@[simp] theorem State.withRx_pending (s : State) (r : Receiver) : (s.withRx r).pending = s.pending := rfl
@[simp] theorem State.withRx_feeds (s : State) (r : Receiver) : (s.withRx r).feeds = s.feeds := rfl
@[simp] theorem State.withRx_monitor (s : State) (r : Receiver) : (s.withRx r).monitor = s.monitor := rfl
@[simp] theorem State.withRx_progs (s : State) (r : Receiver) : (s.withRx r).progs = s.progs := rfl
@[simp] theorem State.withRx_freePages (s : State) (r : Receiver) : (s.withRx r).freePages = s.freePages := rfl
@[simp] theorem State.withRx_store (s : State) (r : Receiver) : (s.withRx r).store = s.store := rfl
@[simp] theorem State.withRx_entries (s : State) (r : Receiver) : (s.withRx r).entries = s.entries := rfl
@[simp] theorem State.withRx_conds (s : State) (r : Receiver) : (s.withRx r).conds = s.conds := rfl
@[simp] theorem State.withRx_notices (s : State) (r : Receiver) : (s.withRx r).notices = s.notices := rfl
@[simp] theorem State.withRx_missed (s : State) (r : Receiver) : (s.withRx r).missed = s.missed := rfl
@[simp] theorem State.withRx_blockCounter (s : State) (r : Receiver) : (s.withRx r).blockCounter = s.blockCounter := rfl
@[simp] theorem State.withRx_reply (s : State) (r : Receiver) : (s.withRx r).reply = s.reply := rfl
@[simp] theorem State.withRx_restart (s : State) (r : Receiver) : (s.withRx r).restart = s.restart := rfl
@[simp] theorem State.withRx_unitAddr (s : State) (r : Receiver) : (s.withRx r).unitAddr = s.unitAddr := rfl
@[simp] theorem State.withRx_baud (s : State) (r : Receiver) : (s.withRx r).baud = s.baud := rfl
@[simp] theorem State.withRx_resetCause (s : State) (r : Receiver) : (s.withRx r).resetCause = s.resetCause := rfl
@[simp] theorem State.withRx_inReset (s : State) (r : Receiver) : (s.withRx r).inReset = s.inReset := rfl
@[simp] theorem State.withRx_attn (s : State) (r : Receiver) : (s.withRx r).attn = s.attn := rfl
@[simp] theorem State.withRx_lampMajor (s : State) (r : Receiver) : (s.withRx r).lampMajor = s.lampMajor := rfl
@[simp] theorem State.withRx_lampMinor (s : State) (r : Receiver) : (s.withRx r).lampMinor = s.lampMinor := rfl
@[simp] theorem State.withRx_ports (s : State) (r : Receiver) : (s.withRx r).ports = s.ports := rfl
@[simp] theorem State.withRx_tick (s : State) (r : Receiver) : (s.withRx r).tick = s.tick := rfl
@[simp] theorem State.withRx_sampleInBlock (s : State) (r : Receiver) : (s.withRx r).sampleInBlock = s.sampleInBlock := rfl
@[simp] theorem State.withRx_freeCount (s : State) (r : Receiver) : (s.withRx r).freeCount = s.freeCount := rfl

/-! ## Accessors through the fields they read -/

theorem State.feed_congr {s t : State} (h : t.feeds = s.feeds) (f : FeedId) : t.feed f = s.feed f := by
  simp [State.feed, h]

theorem State.prog_congr {s t : State} (h : t.progs = s.progs) (p : ProgId) : t.prog p = s.prog p := by
  simp [State.prog, h]

theorem State.entry_congr {s t : State} (h : t.entries = s.entries) (e : EntryId) : t.entry e = s.entry e := by
  simp [State.entry, h]

theorem State.cond_congr {s t : State} (h : t.conds = s.conds) (e : EntryId) : t.cond e = s.cond e := by
  simp [State.cond, h]

@[simp] theorem State.setFeed_prog (s : State) (f : FeedId) (x : Feed) (p₂ : ProgId) : (s.setFeed f x).prog p₂ = s.prog p₂ := rfl
@[simp] theorem State.setFeed_entry (s : State) (f : FeedId) (x : Feed) (e₂ : EntryId) : (s.setFeed f x).entry e₂ = s.entry e₂ := rfl
@[simp] theorem State.setFeed_cond (s : State) (f : FeedId) (x : Feed) (e₂ : EntryId) : (s.setFeed f x).cond e₂ = s.cond e₂ := rfl
@[simp] theorem State.setProg_feed (s : State) (p : ProgId) (x : Program) (f₂ : FeedId) : (s.setProg p x).feed f₂ = s.feed f₂ := rfl
@[simp] theorem State.setProg_entry (s : State) (p : ProgId) (x : Program) (e₂ : EntryId) : (s.setProg p x).entry e₂ = s.entry e₂ := rfl
@[simp] theorem State.setProg_cond (s : State) (p : ProgId) (x : Program) (e₂ : EntryId) : (s.setProg p x).cond e₂ = s.cond e₂ := rfl
@[simp] theorem State.setEntry_feed (s : State) (e : EntryId) (x : Entry) (f₂ : FeedId) : (s.setEntry e x).feed f₂ = s.feed f₂ := rfl
@[simp] theorem State.setEntry_prog (s : State) (e : EntryId) (x : Entry) (p₂ : ProgId) : (s.setEntry e x).prog p₂ = s.prog p₂ := rfl
@[simp] theorem State.setEntry_cond (s : State) (e : EntryId) (x : Entry) (e₂ : EntryId) : (s.setEntry e x).cond e₂ = s.cond e₂ := rfl
@[simp] theorem State.setCondBit_feed (s : State) (e : EntryId) (v : Bool) (f₂ : FeedId) : (s.setCondBit e v).feed f₂ = s.feed f₂ := rfl
@[simp] theorem State.setCondBit_prog (s : State) (e : EntryId) (v : Bool) (p₂ : ProgId) : (s.setCondBit e v).prog p₂ = s.prog p₂ := rfl
@[simp] theorem State.setCondBit_entry (s : State) (e : EntryId) (v : Bool) (e₂ : EntryId) : (s.setCondBit e v).entry e₂ = s.entry e₂ := rfl
@[simp] theorem State.setPort_feed (s : State) (p : ProgId) (fr : Vector (BitVec 32) 8) (f₂ : FeedId) : (s.setPort p fr).feed f₂ = s.feed f₂ := rfl
@[simp] theorem State.setPort_prog (s : State) (p : ProgId) (fr : Vector (BitVec 32) 8) (p₂ : ProgId) : (s.setPort p fr).prog p₂ = s.prog p₂ := rfl
@[simp] theorem State.setPort_entry (s : State) (p : ProgId) (fr : Vector (BitVec 32) 8) (e₂ : EntryId) : (s.setPort p fr).entry e₂ = s.entry e₂ := rfl
@[simp] theorem State.setPort_cond (s : State) (p : ProgId) (fr : Vector (BitVec 32) 8) (e₂ : EntryId) : (s.setPort p fr).cond e₂ = s.cond e₂ := rfl
@[simp] theorem State.withRx_feed (s : State) (r : Receiver) (f₂ : FeedId) : (s.withRx r).feed f₂ = s.feed f₂ := rfl
@[simp] theorem State.withRx_prog (s : State) (r : Receiver) (p₂ : ProgId) : (s.withRx r).prog p₂ = s.prog p₂ := rfl
@[simp] theorem State.withRx_entry (s : State) (r : Receiver) (e₂ : EntryId) : (s.withRx r).entry e₂ = s.entry e₂ := rfl
@[simp] theorem State.withRx_cond (s : State) (r : Receiver) (e₂ : EntryId) : (s.withRx r).cond e₂ = s.cond e₂ := rfl
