theorem endStopFade_sourceLaw (others : SourceOthers p s) : SourceLaw (endStopFade p s) := by
  have ended : ((s.onProg p Program.runEnded).prog p).active = false := by
    rw [State.onProg_eq, State.setProg_prog_self]; rfl
  have cleared := (others.prog (.onProg p s Program.runEnded)).clear ended
  unfold endStopFade clearRunConds
  exact (((SourcesSame.refl _).clearMeasureConds p).pushNotice ..).law cleared

theorem Program.stopped_sameSource {g : Program} (h : g.active = true) : g.SameSource g.stopped := by
  refine ⟨by rw [h]; rfl, ?_, rfl, rfl⟩
  unfold Program.currentRank Program.stopped
  dsimp only
  split
  · unfold Program.currentRank
    cases g.stack.getLast? <;> rfl
  · rfl

theorem stopProgram_sourceLaw (law : SourceLaw s) (running : (s.prog p).state = .running) :
    SourceLaw (stopProgram p s) := by
  have active : (s.prog p).active = true := by simp [Program.active, running]
  have stopped : SourceLaw (membershipEvent p (s.onProg p Program.stopped)) :=
    (((SourcesSame.refl s).setProg (Program.stopped_sameSource active)).gain (.membershipEvent p _)).law law
  unfold stopProgram
  dsimp only
  split
  · exact endStopFade_sourceLaw (stopped.others p)
  · exact stopped

theorem startProgram_sourceLaw (law : SourceLaw s) : SourceLaw (startProgram p s) := by
  have others := (law.others p).prog (.onProg p s (·.started (startRank s (s.prog p))))
  have started : SourcesSame (judgeNoSource p (s.onProg p (·.started (startRank s (s.prog p)))))
      (sourceChanged p none (some (startRank s (s.prog p))) none (snapGain p (membershipEvent p (startedState p s)))) := by
    unfold startedState sourceChanged snapGain
    exact (((((SourcesSame.refl _).startDelay p).clearSilence p).gain (.membershipEvent p _)).loud).pushNotice ..
  rw [startProgram_eq]
  exact ((started.sourceOthers (others.prog (.judgeNoSource p _))).prog (.judgeOnBackup p _)).law
    (judgeOnBackup_noSourceAt (started.noSourceAt (judgeNoSource_noSourceAt p _))) (judgeOnBackup_backupAt p _)

theorem keepSet_sourceLaw (law : SourceLaw s) (c : SwapCause) : SourceLaw (keepSet p c s) := by
  have kept (g : Program) (w : Swap) : g.SameSource { g with swap := w } := ⟨rfl, rfl, rfl, rfl⟩
  exact ((((SourcesSame.refl s).setProg (kept (s.prog p) _)).law law).unjudged p).judge

/-- A SWITCH that changes the stack judges both conditions (R68). -/
theorem changeSet_sourceLaw (law : SourceLaw s) (l : List Rank) (c : SwapCause) : SourceLaw (changeSet p l c s) := by
  unfold changeSet sourceChanged
  dsimp only
  generalize hu : s.onProg p _ = u
  have others : SourceOthers p u := by
    subst hu
    exact (law.others p).prog (.onProg p s _)
  have moved := ((SourcesSame.refl u).recomputeDelay p).sourceOthers others
  have judged : Unjudged p (judgeOnBackup p (recomputeDelay p u)) :=
    ⟨moved.prog (.judgeOnBackup p _), judgeOnBackup_backupAt p _⟩
  exact ((SourcesSame.refl _).pushNotice ..).law judged.judge

theorem failoverSwitch_sourceLaw (law : SourceLaw s) (c : SwapCause) : SourceLaw (failoverSwitch p c s) := by
  unfold failoverSwitch
  dsimp only
  split
  · exact keepSet_sourceLaw law c
  · split
    · exact keepSet_sourceLaw law c
    · exact changeSet_sourceLaw law _ c

theorem swapSwitch_sourceLaw (law : SourceLaw s) : SourceLaw (swapSwitch p s) := by
  unfold swapSwitch
  split
  · unfold returnSwitch
    dsimp only
    split
    · exact changeSet_sourceLaw law _ _
    · exact failoverSwitch_sourceLaw law _
  · split
    · next r _ =>
      unfold selectSwitch
      dsimp only
      split
      · exact changeSet_sourceLaw (law.setMark p r false) _ _
      · exact failoverSwitch_sourceLaw (law.setMark p r false) _
    · exact failoverSwitch_sourceLaw law _
  all_goals exact failoverSwitch_sourceLaw law _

_ _ _

* Your task
Quote the data above from the line containing "theorem endStopFade_sourceLaw (others" to the line containing "exact ((started.sourceOthers (others.prog", inclusive, and stop.

* Response below
theorem endStopFade_sourceLaw (others : SourceOthers p s) : SourceLaw (endStopFade p s) := by
  have ended : ((s.onProg p Program.runEnded).prog p).active = false := by
    rw [State.onProg_eq, State.setProg_prog_self]; rfl
  have cleared := (others.prog (.onProg p s Program.runEnded)).clear ended
  unfold endStopFade clearRunConds
  exact (((SourcesSame.refl _).clearMeasureConds p).pushNotice ..).law cleared

theorem Program.stopped_sameSource {g : Program} (h : g.active = true) : g.SameSource g.stopped := by
  refine ⟨by rw [h]; rfl, ?_, rfl, rfl⟩
  unfold Program.currentRank Program.stopped
  dsimp only
  split
  · unfold Program.currentRank
    cases g.stack.getLast? <;> rfl
  · rfl

theorem stopProgram_sourceLaw (law : SourceLaw s) (running : (s.prog p).state = .running) :
    SourceLaw (stopProgram p s) := by
  have active : (s.prog p).active = true := by simp [Program.active, running]
  have stopped : SourceLaw (membershipEvent p (s.onProg p Program.stopped)) :=
    (((SourcesSame.refl s).setProg (Program.stopped_sameSource active)).gain (.membershipEvent p _)).law law
  unfold stopProgram
  dsimp only
  split
  · exact endStopFade_sourceLaw (stopped.others p)
  · exact stopped

theorem startProgram_sourceLaw (law : SourceLaw s) : SourceLaw (startProgram p s) := by
  have others := (law.others p).prog (.onProg p s (·.started (startRank s (s.prog p))))
  have started : SourcesSame (judgeNoSource p (s.onProg p (·.started (startRank s (s.prog p)))))
      (sourceChanged p none (some (startRank s (s.prog p))) none (snapGain p (membershipEvent p (startedState p s)))) := by
    unfold startedState sourceChanged snapGain
    exact (((((SourcesSame.refl _).startDelay p).clearSilence p).gain (.membershipEvent p _)).loud).pushNotice ..
  rw [startProgram_eq]
  exact ((started.sourceOthers (others.prog (.judgeNoSource p _))).prog (.judgeOnBackup p _)).law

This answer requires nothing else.